## Activity
Transcribe the data below verbatim from the line with "theorem State.memBytes_bounds (s" to the line with "theorem State.checked_cases (s". Include both of those lines.

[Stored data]
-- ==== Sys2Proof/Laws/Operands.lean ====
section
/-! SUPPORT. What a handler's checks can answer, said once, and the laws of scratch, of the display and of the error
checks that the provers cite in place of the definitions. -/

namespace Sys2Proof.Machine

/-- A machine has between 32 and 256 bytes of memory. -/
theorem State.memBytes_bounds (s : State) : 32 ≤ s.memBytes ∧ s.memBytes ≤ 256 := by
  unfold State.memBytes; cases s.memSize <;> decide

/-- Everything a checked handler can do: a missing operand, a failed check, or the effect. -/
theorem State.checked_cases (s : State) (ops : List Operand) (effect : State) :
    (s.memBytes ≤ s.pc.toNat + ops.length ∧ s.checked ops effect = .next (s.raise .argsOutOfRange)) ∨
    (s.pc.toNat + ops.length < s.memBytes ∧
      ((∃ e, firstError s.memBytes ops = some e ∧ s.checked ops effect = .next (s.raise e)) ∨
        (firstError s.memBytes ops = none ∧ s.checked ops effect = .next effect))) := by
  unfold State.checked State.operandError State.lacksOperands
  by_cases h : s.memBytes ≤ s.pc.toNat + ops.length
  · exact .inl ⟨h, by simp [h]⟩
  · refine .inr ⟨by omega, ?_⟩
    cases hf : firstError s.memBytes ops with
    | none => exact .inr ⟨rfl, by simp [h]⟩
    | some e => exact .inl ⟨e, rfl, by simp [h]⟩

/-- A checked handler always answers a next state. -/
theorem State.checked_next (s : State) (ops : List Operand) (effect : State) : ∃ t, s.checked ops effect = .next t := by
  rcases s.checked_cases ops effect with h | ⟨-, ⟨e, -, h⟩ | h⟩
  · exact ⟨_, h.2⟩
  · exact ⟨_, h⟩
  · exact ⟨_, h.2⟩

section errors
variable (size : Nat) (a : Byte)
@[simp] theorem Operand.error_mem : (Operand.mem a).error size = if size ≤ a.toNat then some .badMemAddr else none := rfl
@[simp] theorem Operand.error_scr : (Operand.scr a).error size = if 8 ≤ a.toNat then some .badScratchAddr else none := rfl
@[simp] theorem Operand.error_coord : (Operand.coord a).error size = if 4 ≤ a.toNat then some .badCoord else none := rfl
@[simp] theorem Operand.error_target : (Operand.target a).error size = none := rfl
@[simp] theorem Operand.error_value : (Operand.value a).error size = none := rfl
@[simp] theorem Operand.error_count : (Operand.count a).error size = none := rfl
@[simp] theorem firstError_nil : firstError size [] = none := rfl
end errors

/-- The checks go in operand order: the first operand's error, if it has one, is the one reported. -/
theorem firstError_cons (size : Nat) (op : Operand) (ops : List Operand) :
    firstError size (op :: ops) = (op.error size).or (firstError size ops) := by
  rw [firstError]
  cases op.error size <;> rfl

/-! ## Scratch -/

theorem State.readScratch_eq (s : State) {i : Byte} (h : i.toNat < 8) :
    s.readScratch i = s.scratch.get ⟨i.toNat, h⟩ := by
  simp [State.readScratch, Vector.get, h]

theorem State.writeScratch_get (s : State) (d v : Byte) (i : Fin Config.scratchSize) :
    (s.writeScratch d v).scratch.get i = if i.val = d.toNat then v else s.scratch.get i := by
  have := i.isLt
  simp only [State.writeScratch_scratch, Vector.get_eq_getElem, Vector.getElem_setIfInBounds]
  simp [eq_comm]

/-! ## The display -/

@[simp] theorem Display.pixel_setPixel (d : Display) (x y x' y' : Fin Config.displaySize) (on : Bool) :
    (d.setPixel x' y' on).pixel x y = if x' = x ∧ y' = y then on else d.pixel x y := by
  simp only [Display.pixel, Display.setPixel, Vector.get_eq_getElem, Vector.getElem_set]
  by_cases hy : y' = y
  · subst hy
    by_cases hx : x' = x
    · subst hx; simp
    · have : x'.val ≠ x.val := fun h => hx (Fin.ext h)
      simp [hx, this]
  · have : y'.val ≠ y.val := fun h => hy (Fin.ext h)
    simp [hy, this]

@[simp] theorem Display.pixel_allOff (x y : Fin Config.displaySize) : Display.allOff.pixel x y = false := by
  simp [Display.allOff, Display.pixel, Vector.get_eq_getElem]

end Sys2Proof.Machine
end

--

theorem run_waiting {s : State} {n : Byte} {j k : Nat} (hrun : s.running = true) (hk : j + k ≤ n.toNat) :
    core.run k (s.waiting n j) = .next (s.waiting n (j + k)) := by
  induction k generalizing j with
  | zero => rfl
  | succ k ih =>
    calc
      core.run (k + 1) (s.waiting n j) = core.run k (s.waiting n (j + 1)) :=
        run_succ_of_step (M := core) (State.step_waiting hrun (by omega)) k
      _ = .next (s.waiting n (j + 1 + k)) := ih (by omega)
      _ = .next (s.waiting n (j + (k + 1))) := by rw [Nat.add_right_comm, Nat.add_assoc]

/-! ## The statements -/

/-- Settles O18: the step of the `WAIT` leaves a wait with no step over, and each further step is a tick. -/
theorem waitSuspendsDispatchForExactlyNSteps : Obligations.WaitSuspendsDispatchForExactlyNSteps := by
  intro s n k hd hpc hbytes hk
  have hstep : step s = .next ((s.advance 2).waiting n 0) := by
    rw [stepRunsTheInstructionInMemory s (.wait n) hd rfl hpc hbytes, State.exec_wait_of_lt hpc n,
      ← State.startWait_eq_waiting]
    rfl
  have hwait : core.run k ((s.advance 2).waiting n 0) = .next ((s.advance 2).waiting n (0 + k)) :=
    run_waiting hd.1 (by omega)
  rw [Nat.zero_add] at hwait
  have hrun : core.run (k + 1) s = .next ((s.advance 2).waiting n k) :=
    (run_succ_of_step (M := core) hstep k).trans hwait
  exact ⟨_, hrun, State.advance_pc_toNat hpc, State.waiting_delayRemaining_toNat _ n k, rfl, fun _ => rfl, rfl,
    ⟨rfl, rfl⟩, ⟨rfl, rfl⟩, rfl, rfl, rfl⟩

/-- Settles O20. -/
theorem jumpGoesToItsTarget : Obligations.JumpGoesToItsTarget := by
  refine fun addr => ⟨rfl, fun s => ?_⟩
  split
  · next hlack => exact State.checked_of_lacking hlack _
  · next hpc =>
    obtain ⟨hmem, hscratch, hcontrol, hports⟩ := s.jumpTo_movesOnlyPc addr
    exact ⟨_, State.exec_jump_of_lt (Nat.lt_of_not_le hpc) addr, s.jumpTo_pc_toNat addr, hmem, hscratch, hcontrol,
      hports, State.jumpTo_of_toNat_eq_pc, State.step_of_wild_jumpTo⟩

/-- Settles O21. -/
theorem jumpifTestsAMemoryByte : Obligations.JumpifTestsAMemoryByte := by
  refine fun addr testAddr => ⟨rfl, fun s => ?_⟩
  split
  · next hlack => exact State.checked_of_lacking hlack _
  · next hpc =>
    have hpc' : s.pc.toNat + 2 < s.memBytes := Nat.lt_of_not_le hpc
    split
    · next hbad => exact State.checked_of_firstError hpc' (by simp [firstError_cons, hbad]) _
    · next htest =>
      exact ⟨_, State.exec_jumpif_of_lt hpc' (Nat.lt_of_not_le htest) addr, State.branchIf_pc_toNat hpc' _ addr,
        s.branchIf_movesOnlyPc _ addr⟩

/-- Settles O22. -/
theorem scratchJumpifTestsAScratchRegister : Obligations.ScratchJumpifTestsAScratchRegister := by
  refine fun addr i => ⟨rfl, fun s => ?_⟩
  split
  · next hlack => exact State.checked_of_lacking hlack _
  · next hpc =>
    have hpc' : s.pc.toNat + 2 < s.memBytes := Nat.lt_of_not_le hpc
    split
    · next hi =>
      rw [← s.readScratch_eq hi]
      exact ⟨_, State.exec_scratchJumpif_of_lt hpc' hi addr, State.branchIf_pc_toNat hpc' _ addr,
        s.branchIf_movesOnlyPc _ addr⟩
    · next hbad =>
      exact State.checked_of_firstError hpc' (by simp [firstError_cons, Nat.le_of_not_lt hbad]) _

...

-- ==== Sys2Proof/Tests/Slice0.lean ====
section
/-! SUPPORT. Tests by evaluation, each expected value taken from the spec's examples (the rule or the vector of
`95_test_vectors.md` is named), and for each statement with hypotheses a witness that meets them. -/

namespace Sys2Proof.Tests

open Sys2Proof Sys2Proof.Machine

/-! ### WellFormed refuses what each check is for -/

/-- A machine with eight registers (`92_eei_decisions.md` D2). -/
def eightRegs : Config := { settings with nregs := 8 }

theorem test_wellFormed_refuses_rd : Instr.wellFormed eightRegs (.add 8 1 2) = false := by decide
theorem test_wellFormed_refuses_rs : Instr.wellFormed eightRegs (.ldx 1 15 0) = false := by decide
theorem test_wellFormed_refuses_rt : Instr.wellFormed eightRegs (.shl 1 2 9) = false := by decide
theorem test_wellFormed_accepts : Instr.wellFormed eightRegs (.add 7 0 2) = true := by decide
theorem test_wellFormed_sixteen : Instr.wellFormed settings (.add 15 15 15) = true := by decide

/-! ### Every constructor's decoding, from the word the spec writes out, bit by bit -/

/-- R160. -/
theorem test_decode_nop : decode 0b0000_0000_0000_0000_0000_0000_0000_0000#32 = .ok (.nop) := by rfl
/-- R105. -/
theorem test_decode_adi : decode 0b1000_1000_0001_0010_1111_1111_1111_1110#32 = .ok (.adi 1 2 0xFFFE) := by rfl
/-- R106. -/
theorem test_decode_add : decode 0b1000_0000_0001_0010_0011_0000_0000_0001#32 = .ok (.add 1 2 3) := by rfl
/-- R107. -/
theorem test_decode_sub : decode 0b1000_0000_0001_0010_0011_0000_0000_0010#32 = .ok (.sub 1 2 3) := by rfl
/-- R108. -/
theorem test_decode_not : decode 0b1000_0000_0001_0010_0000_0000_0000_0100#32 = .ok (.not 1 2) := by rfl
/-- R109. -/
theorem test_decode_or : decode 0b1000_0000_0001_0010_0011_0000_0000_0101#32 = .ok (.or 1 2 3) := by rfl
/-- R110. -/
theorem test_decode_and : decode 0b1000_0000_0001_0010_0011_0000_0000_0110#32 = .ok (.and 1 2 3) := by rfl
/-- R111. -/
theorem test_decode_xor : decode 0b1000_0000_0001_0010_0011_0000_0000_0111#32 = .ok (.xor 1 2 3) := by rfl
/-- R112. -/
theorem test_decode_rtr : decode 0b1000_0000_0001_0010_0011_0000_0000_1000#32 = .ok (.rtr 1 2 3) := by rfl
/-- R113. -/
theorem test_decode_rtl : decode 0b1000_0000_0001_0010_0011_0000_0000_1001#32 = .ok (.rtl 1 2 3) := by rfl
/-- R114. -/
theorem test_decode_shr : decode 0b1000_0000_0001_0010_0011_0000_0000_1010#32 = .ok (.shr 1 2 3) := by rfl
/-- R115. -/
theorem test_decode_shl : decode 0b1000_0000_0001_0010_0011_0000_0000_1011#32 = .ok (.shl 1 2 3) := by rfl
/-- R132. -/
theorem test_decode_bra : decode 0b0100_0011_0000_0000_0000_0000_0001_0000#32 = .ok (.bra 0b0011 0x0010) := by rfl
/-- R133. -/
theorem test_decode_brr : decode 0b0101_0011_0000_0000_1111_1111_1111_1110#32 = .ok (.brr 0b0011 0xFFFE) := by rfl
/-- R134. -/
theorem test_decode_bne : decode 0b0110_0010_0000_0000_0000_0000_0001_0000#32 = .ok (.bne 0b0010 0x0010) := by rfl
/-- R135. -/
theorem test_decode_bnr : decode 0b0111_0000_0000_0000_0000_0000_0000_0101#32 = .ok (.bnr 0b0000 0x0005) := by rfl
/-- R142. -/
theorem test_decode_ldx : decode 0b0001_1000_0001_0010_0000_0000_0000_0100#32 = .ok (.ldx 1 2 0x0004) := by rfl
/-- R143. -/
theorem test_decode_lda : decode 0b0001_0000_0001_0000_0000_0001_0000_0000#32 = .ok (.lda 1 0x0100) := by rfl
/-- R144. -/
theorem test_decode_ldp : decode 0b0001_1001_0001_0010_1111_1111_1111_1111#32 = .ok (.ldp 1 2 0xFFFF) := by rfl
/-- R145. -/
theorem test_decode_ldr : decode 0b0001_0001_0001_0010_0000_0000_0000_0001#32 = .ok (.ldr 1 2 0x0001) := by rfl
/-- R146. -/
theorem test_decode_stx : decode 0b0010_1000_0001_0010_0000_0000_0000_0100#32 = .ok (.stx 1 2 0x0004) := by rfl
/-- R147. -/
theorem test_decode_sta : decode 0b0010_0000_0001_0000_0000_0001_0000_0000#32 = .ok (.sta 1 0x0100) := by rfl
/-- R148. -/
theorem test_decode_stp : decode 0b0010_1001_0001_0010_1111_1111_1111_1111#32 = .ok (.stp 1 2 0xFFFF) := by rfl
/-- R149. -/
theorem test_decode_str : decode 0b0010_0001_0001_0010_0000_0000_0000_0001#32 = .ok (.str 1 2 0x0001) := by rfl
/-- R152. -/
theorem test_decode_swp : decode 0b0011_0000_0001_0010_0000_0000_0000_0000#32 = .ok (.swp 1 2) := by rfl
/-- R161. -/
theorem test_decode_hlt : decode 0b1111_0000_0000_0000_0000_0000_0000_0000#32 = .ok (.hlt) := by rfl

## Solution to this task
theorem State.memBytes_bounds (s : State) : 32 ≤ s.memBytes ∧ s.memBytes ≤ 256 := by
  unfold State.memBytes; cases s.memSize <;> decide

/-- Everything a checked handler can do: a missing operand, a failed check, or the effect. -/
theorem State.checked_cases (s : State) (ops : List Operand) (effect : State) :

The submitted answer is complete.